15 Ohio C.C. Dec. 737, 2 Ohio C.C. (n.s.) 616
CourtLucas Circuit Court
DecidedJanuary 25, 1904
StatusPublished

This text of 15 Ohio C.C. Dec. 737 (Rawn v. Hotel Madison Co.) is published on Counsel Stack Legal Research, covering Lucas Circuit Court primary law. Counsel Stack provides free access to over 12 million legal documents including statutes, case law, regulations, and constitutions.

Bluebook
Rawn v. Hotel Madison Co., 15 Ohio C.C. Dec. 737, 2 Ohio C.C. (n.s.) 616 (Ohio Super. Ct. 1904).

Opinion

PARKER, J.

This action comes into this court on error. The action in the court below was by The Hotel Madison Company against Abel M. Rawn, assignee of Baird & Field, to recover rental on account of the occupation of the Hotel Madison by Rawn as such assignee, and the trial resulted in a verdict in favor of the plaintiff below, for the amount claimed, to wit, $832.80, which included the interest.

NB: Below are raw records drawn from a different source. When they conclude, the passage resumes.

/-- A frame is reported: its buffers are complete, offered in kind order, the statistics record last (R270, R289). A kind that
found no buffer gives its consumers a gap in the frame's place (R267, R339). -/
def State.reportFrame (s : State) (f : Frame) : State :=
  let s := f.chosen.foldl (fun s c => match c.2 with
    | some i =>
      match s.bufs.find? fun b => b.head == f.head && b.kind == c.1 && b.idx == i && b.seq == f.seq with
      | none => s
      | some b =>
        let s := s.bufComplete b
        let s := (s.subscriptions f.head c.1 f.seq).foldl (fun s id => s.offer id b) s
        if c.1 = 3 then s else s.offerCsi b
    | none => s.gapAll { head := f.head, kind := c.1, idx := 0, seq := f.seq, base := 0, fmt := (f.kindShape c.1).1 } 3) s
  (s.sample 2 f.head (s.dt - f.dt)).modFrame f.head f.seq fun f => { f with reported := true }

/-- The frame is the one its head's capture holds. -/
def State.inCapture (s : State) (f : Frame) : Bool :=
  match (s.head f.head).cap with | some c => c.seq == f.seq && !c.closed | none => false

/-- Frames whose work is done leave the record. -/
def State.sweepFrames (s : State) : State :=
  { s with frames := s.frames.filter fun f => !(f.reported && f.complete && !s.inCapture f) }

/-- A slot dropped by decimation gives a THROTTLED gap to each subscription that would have received it (R337). -/
def State.gapThrottled (s : State) (f : Frame) : State :=
  let s := (List.range 4).foldl (fun s k =>
    let (fmt, _, _) := f.kindShape k
    if fmt ≠ 0 ∧ f.seq % f.kindDec k = 0 then s.gapAll { head := f.head, kind := k, idx := 0, seq := f.seq, base := 0, fmt := fmt } 6
    else s) s
  s.modFrame f.head f.seq fun f => { f with reported := true }

/-- Report the next frame of a head in FSEQ order; decimated slots before it are passed over. -/
def State.reportNext (s : State) (h : Nat) : Nat → State
  | 0 => s
  | n + 1 =>
    match s.frames.find? fun f => f.head == h && !f.reported with
    | none => s
    | some f =>
      let s := s.clearsPost f
      if f.decimated then (s.gapThrottled f).reportNext h n
      else if f.held || f.mute || f.role != .picture then
        let s := if f.heldDone then s else s.writeHeld f
        s.reportFrame ((s.frame h f.seq).getD f)
      else if f.finished && f.complete then s.reportFrame f
      else s

/-- The report of R270. -/
def frameReport (h t : Nat) (s : State) : State :=
  s.whenever (s.mode != .reset && s.mode != .dormant && s.mode != .safe) fun s =>
    ((s.at t).reportNext h s.frames.length).sweepFrames

/-- FP_CTRL.CLRCNT (R281). -/
def fpClrcnt (r : Nat) (s : State) : State :=
  s.whenever (s.access (R.FP_CTRL r)) fun s =>
    ((s.put (F.FP_STAT_SWITCH r) 0).setReg (R.FP_HCNT (2 * r)) 0).setReg (R.FP_HCNT (2 * r + 1)) 0

/-! ### Meanings -/

/-- `QUIRE_COMMIT`. -/
def execQuireCommit (h : Head) (t : Nat) (s : State) : Result := .next (quireCommit h t s)
/-- `PIPE_QUIRE_TAKE`. -/
def execPipeQuireTake (r : Region) (p : PipeTake) (s : State) : Result := .next (pipeQuireTake r p.error p.instant s)
/-- `FP_CLRCNT`. -/
def execFpClrcnt (r : Region) (s : State) : Result := .next (fpClrcnt r s)

end Sys2Proof.Machine
end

It appears that Baird & Field had been occupying the Hotel Madison, as tenants of The Hotel Madison Company; that they became insolvent and made an assignment of all their property, including this lease and leasehold interest, to Abel M. Rawn, under the statutes of the state for the benefit of creditors; that after Rawn became assignee he continued to occupy the hotel property for the period on account of which this claim for rental is made, to wit, from January 12, 1902, to August 1, 1902, inclusive. The lease under which Baird & Field occupied provided for the payment of a rental of $500 per month, and the amount recovered is at the rate of $500 per month for this period.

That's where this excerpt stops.